What the exercise asks
Once you find the line with "cell rest ih =>" in the data that follows, repeat it and every line after it exactly, through the line with "obtain ⟨_, _, hrest, _⟩".

═══ Dataset extract ═══

/-! ### The canonical form -/

theorem exec_next_wf {i : Instr} {s t : State} (hs : s.mem.wf = true) (h : exec i s = .next t) : t.mem.wf = true := by
  obtain ⟨hrange, hmem⟩ := exec_next_stores h
  rw [hmem]
  refine Memory.storeAll_wf hs fun y hy => hrange y (List.mem_append_right _ ?_)
  rwa [← map_fst_stores]

/-- Settles O32: a step that answers a next state runs one instruction, and an instruction changes memory by stores to
implemented addresses only. -/
theorem stepKeepsMemoryCanonical : Obligations.StepKeepsMemoryCanonical := by
  intro s t hs hstep
  obtain ⟨i, _, hexec⟩ := step_next hstep
  exact exec_next_wf hs hexec

/-- Settles O33: the start of a run has the image for its memory, and that of the reset state is empty. -/
theorem resetMemoryIsCanonical : Obligations.ResetMemoryIsCanonical :=
  ⟨fun _ _ himage => himage, Memory.wf_nil⟩

theorem Memory.wf_of_wf_cons {k : Nat} {v : Byte} {m : Memory} (h : Memory.wf ((k, v) :: m) = true) : m.wf = true := by
  obtain ⟨_, _, _, hm⟩ := (Memory.wf_cons k v m).mp h
  exact hm

/-- Below every listed address a memory reads as unlisted. -/
theorem Memory.read_of_forall_lt {m : Memory} {x : Nat} (h : ∀ cell ∈ m, x < cell.1) : m.read x = unlistedByte := by
  induction m with
  | nil => rfl
  | cons cell rest ih =>
    obtain ⟨k, v⟩ := cell
    rw [List.forall_mem_cons] at h
    rw [Memory.read_cons, if_neg (Nat.ne_of_gt h.1), ih h.2]

/-- Two canonical memories whose first addresses are `k < l` read differently at `k`. -/
theorem Memory.read_ne_of_lt {k l : Nat} {v w : Byte} {m n : Memory} (hm : Memory.wf ((k, v) :: m) = true)
    (hn : Memory.wf ((l, w) :: n) = true) (hkl : k < l) :
    Memory.read ((k, v) :: m) k ≠ Memory.read ((l, w) :: n) k := by
  obtain ⟨_, hv, _, _⟩ := (Memory.wf_cons k v m).mp hm
  obtain ⟨_, _, hrest, _⟩ := (Memory.wf_cons l w n).mp hn
  have hunlisted : Memory.read ((l, w) :: n) k = unlistedByte :=
    Memory.read_of_forall_lt (List.forall_mem_cons.mpr ⟨hkl, fun cell hcell => hkl.trans (hrest cell hcell)⟩)
  rw [hunlisted, Memory.read_cons, if_pos rfl]
  exact hv

/-- A canonical memory with an entry does not read as the empty one there. -/
theorem Memory.read_cons_ne_nil {k : Nat} {v : Byte} {m : Memory} (hm : Memory.wf ((k, v) :: m) = true) :
    Memory.read ((k, v) :: m) k ≠ Memory.read [] k := by
  obtain ⟨_, hv, _, _⟩ := (Memory.wf_cons k v m).mp hm
  rw [Memory.read_cons, if_pos rfl]
  exact hv

/-- If two canonical memories with the same first address read alike, so do their first bytes and their rests. -/
theorem Memory.read_tail_eq {k : Nat} {v w : Byte} {m n : Memory} (hm : Memory.wf ((k, v) :: m) = true)
    (hn : Memory.wf ((k, w) :: n) = true) (h : ∀ x, Memory.read ((k, v) :: m) x = Memory.read ((k, w) :: n) x) :
    v = w ∧ ∀ x, m.read x = n.read x := by
  obtain ⟨_, _, hm', _⟩ := (Memory.wf_cons k v m).mp hm
  obtain ⟨_, _, hn', _⟩ := (Memory.wf_cons k w n).mp hn
  refine ⟨by simpa using h k, fun x => ?_⟩
  by_cases hx : k = x
  · subst hx
    rw [Memory.read_of_forall_lt hm', Memory.read_of_forall_lt hn']
  · simpa [hx] using h x

/-- Settles O34: by induction on both lists; the first addresses are equal, for at the lower one only one memory would
list a byte. -/
theorem canonicalMemoriesThatReadAlikeAreEqual : Obligations.CanonicalMemoriesThatReadAlikeAreEqual := by
  intro m
  induction m with
  | nil =>
    intro n _ hn h
    cases n with
    | nil => rfl
    | cons cell n => exact absurd (h cell.1).symm (Memory.read_cons_ne_nil hn)
  | cons cell m ih =>
    intro n hm hn h
    obtain ⟨k, v⟩ := cell
    cases n with
    | nil => exact absurd (h k) (Memory.read_cons_ne_nil hm)
    | cons cell n =>
      obtain ⟨l, w⟩ := cell
      rcases Nat.lt_trichotomy k l with hkl | rfl | hlk
      · exact absurd (h k) (Memory.read_ne_of_lt hm hn hkl)
      · obtain ⟨rfl, hrest⟩ := Memory.read_tail_eq hm hn h
        rw [ih n (Memory.wf_of_wf_cons hm) (Memory.wf_of_wf_cons hn) hrest]
      · exact absurd (h l).symm (Memory.read_ne_of_lt hn hm hlk)

/-! ### The write footprint and the checks -/

/-- Settles O27: the cells stored are those of the write footprint. -/
theorem storesStayInsideWriteFootprint : Obligations.StoresStayInsideWriteFootprint := by
  intro i s t h x hx
  rw [(exec_next_stores h).2]
  exact Memory.read_storeAll_of_forall_ne (by rwa [map_fst_stores])

theorem implemented_iff (addr : Addr) : Implemented addr ↔ inRange addr = true :=
  (inRange_iff addr).symm

theorem not_implemented_iff (addr : Addr) : ¬ Implemented addr ↔ inRange addr = false := by
  rw [implemented_iff, Bool.not_eq_true]

/-- Settles O28: an instruction is one checked next state over its footprint, and the checks raise the fault of the
first address that is not implemented. -/
theorem execCompletesIffFootprintImplemented : Obligations.ExecCompletesIffFootprintImplemented := by
  intro i s
  obtain ⟨t, ht⟩ := exec_eq_checked i s
  simp only [implemented_iff, ← firstOutOfRange_none]
  rw [ht, State.checked_eq_first]
  cases firstOutOfRange (dataReads i s ++ dataWrites i s) with
  | none => simp
  | some y => simp [eq_comm]

/-! ### Another memory -/

/-- The opcode byte is one of the bytes fetched. -/
theorem State.pc_mem_fetchAddrs (s : State) : s.pc ∈ s.fetchAddrs := by
  unfold State.fetchAddrs
  split <;> exact List.mem_cons_self

/-- So are the operand bytes of a defined opcode. -/
theorem State.operandAddrs_subset_fetchAddrs {s : State} {form : Form}
    (hform : opcodeForm (s.readByte s.pc) = some form) :
    operandAddrs s.pc (form.format.length - 1) ⊆ s.fetchAddrs := by
  unfold State.fetchAddrs
  rw [hform]
  exact List.subset_cons_self _ _

/-- A fetch depends on memory only through the bytes it fetches (20_memory.md R48). -/
theorem State.withMem_fetch {s : State} {m : Memory} (h : ∀ y ∈ s.fetchAddrs, m.read y.toNat = s.mem.read y.toNat) :
    (s.withMem m).fetch = s.fetch := by
  have hop : (s.withMem m).readByte s.pc = s.readByte s.pc := State.withMem_readByte (h _ s.pc_mem_fetchAddrs)
  unfold State.fetch
  rw [State.withMem_pc, hop]
  cases hform : opcodeForm (s.readByte s.pc) with
  | none => rfl
  | some form =>
    have hoperands : (operandAddrs s.pc (form.format.length - 1)).map (s.withMem m).readByte =
        (operandAddrs s.pc (form.format.length - 1)).map s.readByte :=
      List.map_congr_left fun y hy =>
        State.withMem_readByte (h y (State.operandAddrs_subset_fetchAddrs hform hy))
    simp only [hoperands]

/-- Next states `t` of `s` and `t'` of `s.withMem m` that differ in memory only, hold the same bytes where the fetched
instruction writes, and of which `t'` holds the bytes of `m` elsewhere. -/
def SameBytesWritten (s : State) (m : Memory) (t t' : State) : Prop :=
  t' = { t with mem := t'.mem } ∧
    ∀ i, s.fetch = .ok i →
      (∀ y ∈ dataWrites i s, t'.mem.read y.toNat = t.mem.read y.toNat) ∧
      (∀ x : Nat, (∀ y ∈ dataWrites i s, y.toNat ≠ x) → t'.mem.read x = m.read x)

/-- Storing the cells of the fetched instruction in both memories brings that about. -/
theorem sameBytesWritten_of_stores {i : Instr} {s t : State} {m : Memory} (hfetch : s.fetch = .ok i)
    (ht : t.mem = s.mem.storeAll (stores i s)) :
    SameBytesWritten s m t (t.withMem (m.storeAll (stores i s))) := by
  refine ⟨rfl, fun j hj => ?_⟩
  obtain rfl : i = j := Except.ok.inj (hfetch.symm.trans hj)
  rw [← map_fst_stores]
  refine ⟨fun y hy => ?_, fun x hx => Memory.read_storeAll_of_forall_ne hx⟩
  rw [ht]
  exact Memory.read_storeAll_congr (.inr ⟨y, hy, rfl⟩)

/-- The same checks before two related next states, at the same PC, give related outcomes. -/
theorem sameOutcome_checked {related : State → State → Prop} {s s' t t' : State} (hpc : s'.pc = s.pc)
    (addrs : List Addr) (h : related t t') :
    SameOutcome related (s.checked addrs (.next t)) (s'.checked addrs (.next t')) := by
  rw [State.checked_eq_first, State.checked_eq_first, hpc]
  cases firstOutOfRange addrs with
  | none => exact h
  | some y => exact rfl

/-- Settles O31: the fetch finds the same instruction, and the instruction makes the same checks and stores the same
cells. -/
theorem stepDependsOnlyOnBytesItReads : Obligations.StepDependsOnlyOnBytesItReads := by
  intro s m hfetch hdata
  change SameOutcome (SameBytesWritten s m) (step s) (step (s.withMem m))
  unfold step
  rw [State.withMem_fetch hfetch]
  cases hs : s.fetch with
  | error f => exact rfl
  | ok i =>
    obtain ⟨t, hexec, ht, hexec'⟩ := sameStores_exec i s m (hdata i hs)
    simp only [hexec, hexec']
    exact sameOutcome_checked rfl _ (sameBytesWritten_of_stores hs ht)

end Sys2Proof.Machine
end

section
/-! Proofs of the statements about encoding, decoding and the written form (30_encoding.md). -/

namespace Sys2Proof

open Machine

/-! ### What an opcode's form makes of its operand bytes -/

/-- The instruction `i` is what a form makes of exactly these operand bytes (30_encoding.md R73, R74). -/
inductive Form.Builds : Form → List Byte → Instr → Prop
  | f1 (i : Instr) : Form.Builds (.f1 i) [] i
  | f2i (make : Byte → Instr) (imm : Byte) : Form.Builds (.f2i make) [imm] (make imm)
  | f2z (make : Byte → Instr) (zp : Byte) : Form.Builds (.f2z make) [zp] (make zp)
  | f3 (make : Addr → Instr) (addr : Addr) : Form.Builds (.f3 make) (addrBytes addr) (make addr)

/-- The two bytes of an address in memory order, low byte first (20_memory.md R46). -/
theorem addrBytes_eq (addr : Addr) : addrBytes addr = [loByte addr, hiByte addr] := rfl

theorem orderPair_operand_eq (first second : Byte) :
    orderPair Config.operandLowFirst first second = joinBytes second first := rfl

theorem addrBytes_joinBytes (hi lo : Byte) : addrBytes (joinBytes hi lo) = [lo, hi] := by
  rw [addrBytes_eq, loByte_joinBytes, hiByte_joinBytes]

/-- Bytes built into an instruction decode to it, and what follows them is left. -/
theorem decode_of_builds {op : Byte} {form : Form} {operands : List Byte} {i : Instr} (rest : List Byte)
    (hform : opcodeForm op = some form) (hbuilds : form.Builds operands i) :
    decode (op :: operands ++ rest) = .ok (i, rest) := by
  cases hbuilds with
  | f1 => simp [decode, hform]
  | f2i => simp [decode, hform]
  | f2z => simp [decode, hform]
  | f3 make addr => simp [decode, hform, addrBytes_eq, orderPair_operand_eq]

/-- Bytes that decode to an instruction begin with an opcode and the operand bytes that its form builds it from. -/
theorem builds_of_decode {bytes rest : List Byte} {i : Instr} (h : decode bytes = .ok (i, rest)) :
    ∃ op form operands, opcodeForm op = some form ∧ form.Builds operands i ∧ bytes = op :: operands ++ rest := by
  unfold decode at h
  split at h
  · cases h
  next op tail =>
    split at h
    · cases h
    next hform => cases h; exact ⟨op, _, [], hform, .f1 _, rfl⟩
    next make hform =>
      split at h
      next imm tail => cases h; exact ⟨op, _, [imm], hform, .f2i make imm, rfl⟩
      · cases h
    next make hform =>
      split at h
      next zp tail => cases h; exact ⟨op, _, [zp], hform, .f2z make zp, rfl⟩
      · cases h
    next make hform =>
      split at h
      next lo hi tail =>
        cases h
        refine ⟨op, _, addrBytes (joinBytes hi lo), hform, .f3 make _, ?_⟩
        rw [addrBytes_joinBytes]
        rfl
      · cases h

/-! ### The rows of the table -/

/-- Each instruction's encoding is an opcode of the table and the operand bytes its form builds it from. -/
theorem encode_builds (i : Instr) :
    ∃ op form operands, opcodeForm op = some form ∧ form.Builds operands i ∧ encode i = op :: operands := by
  cases i with
  | swp | ldzAr | ioAr | ioBr | pushAr | pop | peekBr | pokeBr | ret | addBr | subBr | clc | shl | shr | incAr
  | incBr | decAr | decBr | andBr | orBr | xorBr | notA => exact ⟨_, _, _, rfl, .f1 _, rfl⟩
  | ldzZp zp | stzZp zp => exact ⟨_, _, _, rfl, .f2z _ zp, rfl⟩
  | movArImm imm | movBrImm imm | pushImm imm | peekImm imm | pokeImm imm | addImm imm | subImm imm | andImm imm
  | orImm imm | xorImm imm => exact ⟨_, _, _, rfl, .f2i _ imm, rfl⟩
  | movArMem addr | movBrMem addr | movMemAr addr | movMemBr addr | ldo addr | sto addr | call addr | jmp addr
  | jz addr | jnz addr | jm addr | jp addr | jc addr | jnc addr | jof addr | jnof addr =>
    exact ⟨_, _, _, rfl, .f3 _ addr, rfl⟩

theorem eq_ofNat_of_toNat_eq {op : Byte} {n : Nat} (h : op.toNat = n) : op = BitVec.ofNat 8 n := by
  rw [← h, BitVec.ofNat_toNat, BitVec.setWidth_eq]

/-- What a row of the table builds is encoded by that row: no instruction is in two rows. -/
theorem encode_of_builds {op : Byte} {form : Form} {operands : List Byte} {i : Instr}
    (hform : opcodeForm op = some form) (hbuilds : form.Builds operands i) : encode i = op :: operands := by
  unfold opcodeForm at hform
  split at hform
  case h_51 => cases hform
  all_goals
    next hop =>
      obtain rfl := eq_ofNat_of_toNat_eq hop
      cases hform
      cases hbuilds
      rfl

/-- Each instruction is written in one of its mnemonic's forms (30_encoding.md R86). -/
theorem wellFormed_all (i : Instr) : i.wellFormed = true := by
  cases i <;> rfl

═══

Answer to the exercise
  | cons cell rest ih =>
    obtain ⟨k, v⟩ := cell
    rw [List.forall_mem_cons] at h
    rw [Memory.read_cons, if_neg (Nat.ne_of_gt h.1), ih h.2]

/-- Two canonical memories whose first addresses are `k < l` read differently at `k`. -/
theorem Memory.read_ne_of_lt {k l : Nat} {v w : Byte} {m n : Memory} (hm : Memory.wf ((k, v) :: m) = true)
    (hn : Memory.wf ((l, w) :: n) = true) (hkl : k < l) :
    Memory.read ((k, v) :: m) k ≠ Memory.read ((l, w) :: n) k := by
  obtain ⟨_, hv, _, _⟩ := (Memory.wf_cons k v m).mp hm
  obtain ⟨_, _, hrest, _⟩ := (Memory.wf_cons l w n).mp hn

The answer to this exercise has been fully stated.